--- Supplied records Enclosed Below ---

/-- The five outcomes of the matching test, made once the engine is EMPTY. -/
def Obligations.SegmentMatchTable : Prop :=
  ∀ (s : State) (seg : Segment), s.power = .running → s.uplink.checkedHead = some seg →
    s.store.engine = .empty → s.settings.laneOfStream seg.stream = some seg.lane →
    ((s.lane seg.lane).state ≠ .staging →
      exec .segmentMatch s = .next (s.popIngress.countUplink .passed))
    ∧ (∀ n, (s.lane seg.lane).state = .staging → (s.lane seg.lane).staged = some n →
      (seg.g ≠ n.g ∨ seg.b ≠ n.b →
        exec .segmentMatch s = .next (s.popIngress.countUplink .passed))
      ∧ (seg.g = n.g → seg.b = n.b → n.n ≤ seg.index →
        exec .segmentMatch s = .next (s.popIngress.countUplink .bad))
      ∧ (seg.g = n.g → seg.b = n.b → seg.index < n.n →
        seg.index ∈ (s.lane seg.lane).segmentMap →
        exec .segmentMatch s = .next ((s.popIngress.countUplink .passed).setLane seg.lane
          { s.lane seg.lane with repeats := min ((s.lane seg.lane).repeats + 1) 65535 }))
      ∧ (seg.g = n.g → seg.b = n.b → seg.index < n.n →
        seg.index ∉ (s.lane seg.lane).segmentMap →
        exec .segmentMatch s = .next (s.popIngress.setEngine (.applying seg 0 false))))

/-! ### The apply engine and the entry store -/

/-- The outcome of one blocklist item: the content tests first, then the lookup in S, then the change;
with what the lookup and the allocation find. The engine's item of a blocklist segment has that outcome
against S, on the lane's region and free count, an image by the segment's base 0. -/
def Obligations.BlocklistItemOutcomes : Prop :=
  (∀ (s : State) (seg : Segment) (items : List BlockItem) (pos : Nat) (n : StagedNotice),
    seg.items = .block items → (s.lane seg.lane).staged = some n →
    (∀ i, items[pos]? = some i → s.itemOutcome seg pos =
      some (applyBlockItem n.g (decide (seg.b = 0)) (s.store.free.get seg.lane)
        (s.region seg.lane) i))
    ∧ (items.length ≤ pos → s.itemOutcome seg pos = none))
  ∧ ∀ (g free : Nat) (image : Bool) (m : Memory) (i : BlockItem),
    ((i.token = 0 ∨ 7 < i.priority ∨ (i.op = .drop ∧ image = true)) →
      applyBlockItem g image free m i = .contentError)
    ∧ (i.token ≠ 0 → ∀ hp : i.priority < 8,
      let p : Fin 8 := ⟨i.priority, hp⟩
      let new : Entry := .block { token := i.token, priority := p, added := g, removed := none }
      (i.op = .add → m.findToken g i.token = none →
        applyBlockItem g image free m i =
          if free = 0 then .noSlot
          else .applied (m.write (m.lowestFree 0) new) (.blockIn i.token p))
      ∧ (∀ a e, i.op = .add → m.findToken g i.token = some (a, e) →
        (e.priority = p → applyBlockItem g image free m i = .duplicate)
        ∧ (e.priority ≠ p → e.added = g → applyBlockItem g image free m i =
            .applied (m.write a (.block { e with priority := p })) (.relevel i.token e.priority p))
        ∧ (e.priority ≠ p → e.added ≠ g → applyBlockItem g image free m i =
            if free = 0 then .noSlot
            else
              let closed := m.write a (.block { e with removed := some g })
              .applied (closed.write (closed.lowestFree 0) new) (.relevel i.token e.priority p)))
      ∧ (i.op = .drop → image = false → m.findToken g i.token = none →
        applyBlockItem g image free m i = .absentDrop)
      ∧ (∀ a e, i.op = .drop → image = false → m.findToken g i.token = some (a, e) →
        (e.added = g → applyBlockItem g image free m i =
          .applied (m.erase a) (.blockOut i.token e.priority))
        ∧ (e.added ≠ g → applyBlockItem g image free m i =
          .applied (m.write a (.block { e with removed := some g }))
            (.blockOut i.token e.priority))))
    ∧ (m.wf = true →
      (∀ a e, m.findToken g i.token = some (a, e) →
        m.read a = some (.block e) ∧ e.token = i.token
          ∧ stampsVisible e.added e.removed g = true)
      ∧ (m.findToken g i.token = none → ∀ a e, m.read a = some (.block e) → e.token = i.token →
        stampsVisible e.added e.removed g = false)
      ∧ m.read (m.lowestFree 0) = none ∧ ∀ a < m.lowestFree 0, m.read a ≠ none)

/-- The outcome of one product record: the content tests, then the slots it needs, then its head and
tail at the lowest free slots, reading back whole. A code is repeated where a head visible in S has it. The
engine's record of a product segment has that outcome against S, on the lane's region and free count. -/
def Obligations.ProductRecordOutcomes : Prop :=
  (∀ (s : State) (seg : Segment) (records : List ProductRecord) (pos : Nat) (n : StagedNotice),
    seg.items = .product records → (s.lane seg.lane).staged = some n →
    (∀ r, records[pos]? = some r → s.itemOutcome seg pos =
      some (applyRecord n.g (s.store.free.get seg.lane) (s.region seg.lane) r))
    ∧ (records.length ≤ pos → s.itemOutcome seg pos = none))
  ∧ (∀ (g code : Nat) (m : Memory), m.wf = true →
    (m.hasCode g code = true ↔ ∃ a h, m.read a = some (.head h) ∧ h.code = code
      ∧ h.added ≤ g ∧ ∀ r, h.removed = some r → g < r)
    ∧ ∀ n, n ≤ m.lowestFree n ∧ m.read (m.lowestFree n) = none
      ∧ ∀ a, n ≤ a → a < m.lowestFree n → m.read a ≠ none)
  ∧ (∀ (m : Memory) (h : ProductHead),
    let whole (zones : List Nat) : ProductRecord :=
      { code := h.code, fare := h.fare, concession := h.concession, firstDay := h.firstDay,
        lastDay := h.lastDay, transfer := h.transfer, zones := zones }
    (h.tail = none → m.recordAt h = whole h.zones)
    ∧ ∀ t x, h.tail = some t → m.read t = some (.tail x) → m.recordAt h = whole (h.zones ++ x.zones))
  ∧ ∀ (g free : Nat) (m : Memory) (r : ProductRecord),
    ((r.code = 0 ∨ ¬ r.zones.Pairwise (· < ·) ∨ (∃ d, r.lastDay = some d ∧ d < r.firstDay)
        ∨ m.hasCode g r.code = true) → applyRecord g free m r = .contentError)
    ∧ (r.code ≠ 0 → r.zones.Pairwise (· < ·) → (∀ d, r.lastDay = some d → r.firstDay ≤ d) →
      m.hasCode g r.code = false →
      (free < (if r.zones.length ≤ 4 then 1 else 2) → applyRecord g free m r = .noSlot)
      ∧ ((if r.zones.length ≤ 4 then 1 else 2) ≤ free → m.wf = true →
        ∃ m' h, applyRecord g free m r = .applied m' (.recordIn (productWeight r))
        ∧ m'.read (m.lowestFree 0) = some (.head h) ∧ m'.recordAt h = r ∧ h.added = g
        ∧ h.removed = none
        ∧ (r.zones.length ≤ 4 → h.tail = none ∧ m'.length = m.length + 1
          ∧ ∀ b, b ≠ m.lowestFree 0 → m'.read b = m.read b)
        ∧ (4 < r.zones.length → h.tail = some (m.lowestFree (m.lowestFree 0 + 1))
          ∧ m'.read (m.lowestFree (m.lowestFree 0 + 1)) =
            some (.tail { zones := r.zones.drop 4, head := m.lowestFree 0 })
          ∧ m'.length = m.length + 2
          ∧ ∀ b, b ≠ m.lowestFree 0 → b ≠ m.lowestFree (m.lowestFree 0 + 1) →
            m'.read b = m.read b)))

--- End of Enclosed Supplied records ---

What to produce:
Send back all of the material exactly as given.

Solution to the problem:
/-- The five outcomes of the matching test, made once the engine is EMPTY. -/
def Obligations.SegmentMatchTable : Prop :=
  ∀ (s : State) (seg : Segment), s.power = .running → s.uplink.checkedHead = some seg →
    s.store.engine = .empty → s.settings.laneOfStream seg.stream = some seg.lane →
    ((s.lane seg.lane).state ≠ .staging →
      exec .segmentMatch s = .next (s.popIngress.countUplink .passed))
    ∧ (∀ n, (s.lane seg.lane).state = .staging → (s.lane seg.lane).staged = some n →
      (seg.g ≠ n.g ∨ seg.b ≠ n.b →
        exec .segmentMatch s = .next (s.popIngress.countUplink .passed))
      ∧ (seg.g = n.g → seg.b = n.b → n.n ≤ seg.index →
        exec .segmentMatch s = .next (s.popIngress.countUplink .bad))
      ∧ (seg.g = n.g → seg.b = n.b → seg.index < n.n →
        seg.index ∈ (s.lane seg.lane).segmentMap →
        exec .segmentMatch s = .next ((s.popIngress.countUplink .passed).setLane seg.lane
          { s.lane seg.lane with repeats := min ((s.lane seg.lane).repeats + 1) 65535 }))
      ∧ (seg.g = n.g → seg.b = n.b → seg.index < n.n →
        seg.index ∉ (s.lane seg.lane).segmentMap →
        exec .segmentMatch s = .next (s.popIngress.setEngine (.applying seg 0 false))))

/-! ### The apply engine and the entry store -/

/-- The outcome of one blocklist item: the content tests first, then the lookup in S, then the change;
with what the lookup and the allocation find. The engine's item of a blocklist segment has that outcome
against S, on the lane's region and free count, an image by the segment's base 0. -/
def Obligations.BlocklistItemOutcomes : Prop :=
  (∀ (s : State) (seg : Segment) (items : List BlockItem) (pos : Nat) (n : StagedNotice),
    seg.items = .block items → (s.lane seg.lane).staged = some n →
    (∀ i, items[pos]? = some i → s.itemOutcome seg pos =
      some (applyBlockItem n.g (decide (seg.b = 0)) (s.store.free.get seg.lane)
        (s.region seg.lane) i))
    ∧ (items.length ≤ pos → s.itemOutcome seg pos = none))
  ∧ ∀ (g free : Nat) (image : Bool) (m : Memory) (i : BlockItem),
    ((i.token = 0 ∨ 7 < i.priority ∨ (i.op = .drop ∧ image = true)) →
      applyBlockItem g image free m i = .contentError)
    ∧ (i.token ≠ 0 → ∀ hp : i.priority < 8,
      let p : Fin 8 := ⟨i.priority, hp⟩
      let new : Entry := .block { token := i.token, priority := p, added := g, removed := none }
      (i.op = .add → m.findToken g i.token = none →
        applyBlockItem g image free m i =
          if free = 0 then .noSlot
          else .applied (m.write (m.lowestFree 0) new) (.blockIn i.token p))
      ∧ (∀ a e, i.op = .add → m.findToken g i.token = some (a, e) →
        (e.priority = p → applyBlockItem g image free m i = .duplicate)
        ∧ (e.priority ≠ p → e.added = g → applyBlockItem g image free m i =
            .applied (m.write a (.block { e with priority := p })) (.relevel i.token e.priority p))
        ∧ (e.priority ≠ p → e.added ≠ g → applyBlockItem g image free m i =
            if free = 0 then .noSlot
            else
              let closed := m.write a (.block { e with removed := some g })
              .applied (closed.write (closed.lowestFree 0) new) (.relevel i.token e.priority p)))
      ∧ (i.op = .drop → image = false → m.findToken g i.token = none →
        applyBlockItem g image free m i = .absentDrop)
      ∧ (∀ a e, i.op = .drop → image = false → m.findToken g i.token = some (a, e) →
        (e.added = g → applyBlockItem g image free m i =
          .applied (m.erase a) (.blockOut i.token e.priority))
        ∧ (e.added ≠ g → applyBlockItem g image free m i =
          .applied (m.write a (.block { e with removed := some g }))
            (.blockOut i.token e.priority))))
    ∧ (m.wf = true →
      (∀ a e, m.findToken g i.token = some (a, e) →
        m.read a = some (.block e) ∧ e.token = i.token
          ∧ stampsVisible e.added e.removed g = true)
      ∧ (m.findToken g i.token = none → ∀ a e, m.read a = some (.block e) → e.token = i.token →
        stampsVisible e.added e.removed g = false)
      ∧ m.read (m.lowestFree 0) = none ∧ ∀ a < m.lowestFree 0, m.read a ≠ none)

/-- The outcome of one product record: the content tests, then the slots it needs, then its head and
tail at the lowest free slots, reading back whole. A code is repeated where a head visible in S has it. The
engine's record of a product segment has that outcome against S, on the lane's region and free count. -/
def Obligations.ProductRecordOutcomes : Prop :=
  (∀ (s : State) (seg : Segment) (records : List ProductRecord) (pos : Nat) (n : StagedNotice),
    seg.items = .product records → (s.lane seg.lane).staged = some n →
    (∀ r, records[pos]? = some r → s.itemOutcome seg pos =
      some (applyRecord n.g (s.store.free.get seg.lane) (s.region seg.lane) r))
    ∧ (records.length ≤ pos → s.itemOutcome seg pos = none))
  ∧ (∀ (g code : Nat) (m : Memory), m.wf = true →
    (m.hasCode g code = true ↔ ∃ a h, m.read a = some (.head h) ∧ h.code = code
      ∧ h.added ≤ g ∧ ∀ r, h.removed = some r → g < r)
    ∧ ∀ n, n ≤ m.lowestFree n ∧ m.read (m.lowestFree n) = none
      ∧ ∀ a, n ≤ a → a < m.lowestFree n → m.read a ≠ none)
  ∧ (∀ (m : Memory) (h : ProductHead),
    let whole (zones : List Nat) : ProductRecord :=
      { code := h.code, fare := h.fare, concession := h.concession, firstDay := h.firstDay,
        lastDay := h.lastDay, transfer := h.transfer, zones := zones }
    (h.tail = none → m.recordAt h = whole h.zones)
    ∧ ∀ t x, h.tail = some t → m.read t = some (.tail x) → m.recordAt h = whole (h.zones ++ x.zones))
  ∧ ∀ (g free : Nat) (m : Memory) (r : ProductRecord),
    ((r.code = 0 ∨ ¬ r.zones.Pairwise (· < ·) ∨ (∃ d, r.lastDay = some d ∧ d < r.firstDay)
        ∨ m.hasCode g r.code = true) → applyRecord g free m r = .contentError)
    ∧ (r.code ≠ 0 → r.zones.Pairwise (· < ·) → (∀ d, r.lastDay = some d → r.firstDay ≤ d) →
      m.hasCode g r.code = false →
      (free < (if r.zones.length ≤ 4 then 1 else 2) → applyRecord g free m r = .noSlot)
      ∧ ((if r.zones.length ≤ 4 then 1 else 2) ≤ free → m.wf = true →
        ∃ m' h, applyRecord g free m r = .applied m' (.recordIn (productWeight r))
        ∧ m'.read (m.lowestFree 0) = some (.head h) ∧ m'.recordAt h = r ∧ h.added = g
        ∧ h.removed = none
        ∧ (r.zones.length ≤ 4 → h.tail = none ∧ m'.length = m.length + 1
          ∧ ∀ b, b ≠ m.lowestFree 0 → m'.read b = m.read b)
        ∧ (4 < r.zones.length → h.tail = some (m.lowestFree (m.lowestFree 0 + 1))
          ∧ m'.read (m.lowestFree (m.lowestFree 0 + 1)) =
            some (.tail { zones := r.zones.drop 4, head := m.lowestFree 0 })
          ∧ m'.length = m.length + 2
          ∧ ∀ b, b ≠ m.lowestFree 0 → b ≠ m.lowestFree (m.lowestFree 0 + 1) →
            m'.read b = m.read b)))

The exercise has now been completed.